Доктор достает из широких штанин бутылочку гематогена и наливает несколько капель в золотую стопочку размером с наперсток.
Насчет меня он тоже справлялся:
— Ну как тут моя Нунча? — Не заходя во двор, улыбается мне в окно.— Поди ко мне, любимая Нунченька, угощу гематогенчиком. Так уж и быть…
— Да я уж здоровая детина, маленьким отдайте.
— Пока не выпьешь, не уйду.
Я смеюсь и с готовностью открываю рот — вкусно.
— Геронтий Александрович, а почему вы меня называете Нунчей?
— Принесу тебе книжечку Максима Горького. Вырастешь и прочтешь.
…Лошадь убила Колю Портартура. Она дремала стоя, а Коля подошел сзади с ведром, чтоб ее попоить. С хвоста-то нельзя подходить. Лошадь, испугавшись, ударила задним копытом Колю по голове. Народ собрался. Геронтий
Александрович сел возле убитого, сжав кулак возле рта. Принесли рогожи, и он бережно прикрыл пострадавшего.

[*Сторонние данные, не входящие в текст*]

/-- Settles O25: the charges of a second change the counts alone, each of which rises and saturates; a checkpoint writes one slot's
store, and a wear step the calibration words. -/
theorem chargeAndWear : Obligations.ChargeAndWear := by
  refine ⟨?update, ?counts, ?even, ?odd, ?wear⟩
  case update =>
    intro s t hr hi hs
    obtain ⟨charge, ctr, sampled⟩ := State.addCharges_withCharge (s.pass t).tone.sample (s.pass t).updated
    have work : (s.pass t).chargeUpdate = ((s.pass t).updated.withCharge charge ctr).chooseSample := by
      rw [State.chargeUpdate_runs (by simpa using hr) (by simpa using hi), sampled]
    have regs : (s.pass t).chargeUpdate.regs = s.regs := by rw [work]; exact s.pass_regs t
    have kept (f : Field) : (s.pass t).chargeUpdate.get f = s.get f := congrArg (fget · f) regs
    have run : s.run t (fun s => s.chargeUpdate) = (s.pass t).chargeUpdate :=
      State.run_of_lightSafe hs (by rw [work]; rfl) (by rw [work]; rfl) (by rw [work]; exact s.pass_house t) (kept _) (kept _)
    have lfsr : (s.pass t).tone.lfsr = s.tone.lfsr := congrArg (·.lfsr) (s.pass_tone t)
    refine ⟨_, congrArg Host.Outcome.next run, ?_⟩
    rw [work] at regs ⊢
    exact ⟨congrArg (·.updates + 1) (s.pass_tone t), rfl, congrArg Config.lfsrNext lfsr, s.pass_array t, regs⟩
  case counts =>
    intro s t hr hi hb
    refine ⟨_, rfl, fun e => ?_⟩
    rw [State.run_tone, State.chargeUpdate_runs (by simpa using hr) (by simpa using hi), ← s.pass_tone t]
    exact (State.addCharges_grow (s.pass t).tone.sample (s.pass t).updated e
      (sget_le (by rw [← s.pass_tone t] at hb; exact hb) e)).1
  case even =>
    intro s t hp hf he
    refine does_inside rfl hp ?_
    rw [State.run_tone, State.hourly_even (by simpa using hf) (by simpa using he), State.nextStore]
    simp
  case odd =>
    intro s t hp hf ho
    refine does_inside rfl hp ?_
    rw [State.run_tone, State.hourly_odd (by simpa using hf) (by simpa using ho), State.nextStore]
    simp
  case wear =>
    intro s t hp hf
    have step : (s.pass t).wearStep = (s.pass t).wearRecompute := if_pos (by simpa using hf)
    obtain ⟨steps, charge, array⟩ := (s.pass t).wearRecompute_counts
    refine does_inside rfl hp ?_
    rw [State.run_tone, State.run_array, step, steps, charge, array, State.pass_tone, State.pass_array]
    exact ⟨rfl, rfl, rfl⟩

end

section
/-! PROOF. Calibration blocks and telemetry dumps (R185, R188, R329 to R331): descriptors in flight whose work ends, what moving
bytes leaves alone, a block whose entries are staged, and a dump that is sent as a whole. -/

namespace Sys2Proof.Machine

open Reg

/-! ### Descriptors across the passing of time -/

@[simp] theorem State.pass_ringClass (s : State) (t n : Nat) : (s.pass t).ringClass n = s.ringClass n := State.pass_get s t _

@[simp] theorem State.pass_flying (s : State) (t n cls op : Nat) : (s.pass t).flying n cls op = s.flying n cls op := by
  simp only [State.flying, State.pass_ringClass, State.pass_inflight]

@[simp] theorem State.pass_flyingAt (s : State) (t n i cls op : Nat) : (s.pass t).flyingAt n i cls op = s.flyingAt n i cls op := by
  simp only [State.flyingAt, State.pass_ringClass, State.pass_inflight]

@[simp] theorem State.pass_turnOf (s : State) (t n i : Nat) : (s.pass t).turnOf n i = s.turnOf n i := by
  simp only [State.turnOf, State.pass_inflight]

@[simp] theorem State.pass_descFails (s : State) (t cls : Nat) (d : Desc) (own : List (Bool × Nat × Nat)) :
    (s.pass t).descFails cls d own = s.descFails cls d own := by
  simp only [State.descFails, State.pass_house]

@[simp] theorem State.pass_mayMaster (s : State) (t : Nat) : (s.pass t).mayMaster = s.mayMaster := by
  simp only [State.mayMaster, State.pass_flag, State.pass_conf]

/-! ### Descriptors whose work has not ended -/

/-- A descriptor of an index is in flight and its work has not ended. -/
def State.Works (s : State) (n i : Nat) : Prop := ∃ e ∈ (s.ring n).inflight, e.index = i ∧ e.done = none

theorem State.Works.of_flying {s : State} {n cls op : Nat} {d : Desc} (h : s.flying n cls op = some d) : s.Works n d.index := by
  unfold State.flying at h
  split at h
  · have holds := List.find?_some h
    simp only [Bool.and_eq_true, Option.isNone_iff_eq_none] at holds
    exact ⟨d, List.mem_of_find?_eq_some h, rfl, holds.2⟩
  · cases h

theorem State.Works.of_flyingAt {s : State} {n i cls op : Nat} {d : Desc} (h : s.flyingAt n i cls op = some d) : s.Works n i := by
  unfold State.flyingAt at h
  split at h
  · have holds := List.find?_some h
    simp only [Bool.and_eq_true, beq_iff_eq, Option.isNone_iff_eq_none] at holds
    exact ⟨d, List.mem_of_find?_eq_some h, holds.1.1, holds.2⟩
  · cases h

theorem State.Works.of_host {s s' : State} {n i : Nat} (h : s.Works n i) (hh : s'.host = s.host) : s'.Works n i := by
  unfold State.Works State.ring at h ⊢
  rwa [hh]

/-- A change of a descriptor that does not end its work leaves it at work. -/
theorem State.Works.setDesc {s : State} {n i : Nat} {f : Desc → Desc} (h : s.Works n i) (hi : ∀ d, (f d).index = d.index)
    (hd : ∀ d, (f d).done = d.done) : (s.setDesc n i f).Works n i := by
  obtain ⟨e, he, index, done⟩ := h
  refine ⟨f e, ?_, (hi e).trans index, (hd e).trans done⟩
  rw [State.setDesc, State.ring_setRing_same]
  exact List.mem_map.mpr ⟨e, he, if_pos (beq_iff_eq.mpr index)⟩

theorem State.Works.begins {s : State} {n i : Nat} (h : s.Works n i) : (s.begins n i).Works n i :=
  h.setDesc (fun _ => rfl) (fun _ => rfl)

theorem State.Works.debit {s : State} {n i : Nat} (bytes : Nat) (h : s.Works n i) : (s.debit n bytes).Works n i := by
  obtain ⟨e, he, work⟩ := h
  refine ⟨e, ?_, work⟩
  rw [State.debit, State.ring_setRing_same]
  exact he

theorem State.Works.moved {s : State} {n i : Nat} (bytes : Nat) (h : s.Works n i) : (s.moved n i bytes).Works n i :=
  (h.debit bytes).setDesc (fun _ => rfl) (fun _ => rfl)

/-- A descriptor at work that is finished has ended with what it was finished with. -/
theorem State.finish_ended {s : State} {n i : Nat} (status detail result : Nat) (h : s.Works n i) :
    (s.finish n i status detail result).ended n i (status, detail, result) := by
  obtain ⟨e, he, index, done⟩ := h
  refine ⟨{ e with done := some (status, detail, result) }, ?_, index, rfl⟩
  rw [State.finish, State.ring_setRing_same]
  exact List.mem_map.mpr ⟨e, he, if_pos (by simp [index, done])⟩

theorem State.ended_of_host {s s' : State} {n i : Nat} {r : Nat × Nat × Nat} (h : s.ended n i r) (hh : s'.host = s.host) :
    s'.ended n i r := by
  unfold State.ended State.ring at h ⊢
  rwa [hh]

/-! ### Bytes that move (R316, R317) -/

/-- Moving bytes changes the HOST island alone. -/
theorem State.moveFor_host (s : State) (n total : Nat) (d : Desc) :
    ∃ host, (s.moveFor n total d).2 = { s with host := host } := by
  unfold State.moveFor
  extract_lets k
  dsimp only
  split
  · exact ⟨s.host, rfl⟩
  · exact ⟨_, rfl⟩

theorem State.Works.moveFor {s : State} {n : Nat} {d : Desc} (total : Nat) (h : s.Works n d.index) :
    (s.moveFor n total d).2.Works n d.index := by
  unfold State.moveFor
  extract_lets k
  dsimp only
  split
  · exact h
  · exact h.moved k

/-- Bytes that fit the bucket have all moved. -/
theorem State.moveFor_all {s : State} {n total : Nat} {d : Desc} (h : total ≤ d.used + s.burstBytes n) :
    (s.moveFor n total d).1 = true := by
  have all : total ≤ d.used + min (total - d.used) (s.burstBytes n) := by omega
  exact decide_eq_true all

/-! ### Calibration blocks (R185 to R188, R329) -/

/-- The entries of a block, each with its table and place, in their order (R185). -/
def calBlockEntries (w : List Nat) : List (Nat × Nat × Nat) :=
  ((w.drop 8).take (w.getD 2 0)).zipIdx.map fun p => (getBits (w.getD 0 0) 0 8, w.getD 1 0 + p.2, p.1)

@[simp] theorem State.pass_calCode (s : State) (t : Nat) (w : List Nat) : (s.pass t).calCode w = s.calCode w := by
  simp only [State.calCode, State.pass_flag, State.pass_house]

/-- The check of a good block changes no more than CVU_06's own registers. -/
theorem State.calCheck_good (s : State) (w : List Nat) : (s.calCheck w 0).tone = s.tone ∧ (s.calCheck w 0).host = s.host := by
  unfold State.calCheck
  extract_lets h c
  split
  · exact ⟨rfl, rfl⟩
  · exact ⟨rfl, rfl⟩

/-- A good block that asks no commit has its entries staged after those before, and LAST_ERR reads 0. -/
theorem State.calBlock_stages {s : State} {w : List Nat} (hc : s.calCode w = 0) (hg : getBits (w.getD 4 0) 0 1 = 0) :
    (s.calBlock w).1 = 0 ∧ (s.calBlock w).2.host = s.host ∧ (s.calBlock w).2.get TONE_CAL_STATUS_LAST_ERR = 0 ∧
    (s.calBlock w).2.tone = { s.tone with staged := (calBlockEntries w).reverse ++ s.tone.staged } := by
  obtain ⟨tone, host⟩ := s.calCheck_good w
  unfold State.calBlock
  extract_lets h table code s1 es _ s2 s3
  have good : code = 0 := hc
  have uncommitted : (getBits (h 4) 0 1 == 0) = true := beq_iff_eq.mpr hg
  have staged : s3.host = s2.host ∧ s3.tone = s2.tone := by
    unfold s3
    split
    · exact ⟨rfl, rfl⟩
    · exact ⟨rfl, rfl⟩
  rw [if_neg (by simp [good]), if_pos uncommitted]
  rw [← good] at tone host
  refine ⟨rfl, staged.1.trans host, State.get_set_same _ 0 (by decide), staged.2.trans ?_⟩
  exact congrArg (fun x : Tone => { x with staged := es.reverse ++ x.staged }) tone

Жаль было на доктора смотреть, и когда умница одна мучилась, мучилась от болей в ногах, да и послушалась народную «докторицу»: «Собери побольше пиявок и подпусти к больным местам». Та обрадовалась и подпустила их несчетное количество. Лежала в сарае и блаженно уходила от болей, а также от жизни…
— Боже мой,— дрожащим голосом произнес Геронтий Александрович.— Я догадывался, я говорил с ней…
На похороны пошел тогда впервые, до этого не ходил никогда, может, оттого, что свою вину чувствовал.
Я все думаю и думаю о родном хуторе, о дорогих мне людях… Скольких уж нет… Ненароком и Геронтий Александрович скончается — похуже он стал, послабее. Недаром на кладбище пошел…
Может, вернуться мне домой? Может, все к черту — и эту Москву, и искусство? Я с ними хочу быть! Мне без них плохо!
— Ба-а-тюшки! Шторм начинается! — завопила тетка.
Каким он будет — малым, большим? Бабы, как обычно, на колени с мольбой к небу. «Свят, свят»,— бурчим мы под брезентом. Вот она, негодная тучка! Покидало, покидало нас на штормовых волнах да и сбило с меня печаль-тоску по дому…
МАМА
В школе я успешно писала сочинения, они даже в край посылались как лучшие. Есть люди, сами собой выделенные. Есть смирные, боязливые, усердно выполняющие свою работу, но все молчком. А есть боевые, как мама. Меня все время понукали: почему про мать свою не напишешь? Пускай вся округа знает, какие мы. Напиши про мать. Убедили. Я рано стала пером по бумаге водить, свои впечатления записывать. В Москву даже приехала с какими-то «наработками». Маленький рассказ «Квартирант» был опубликован в газете «Пионерская правда».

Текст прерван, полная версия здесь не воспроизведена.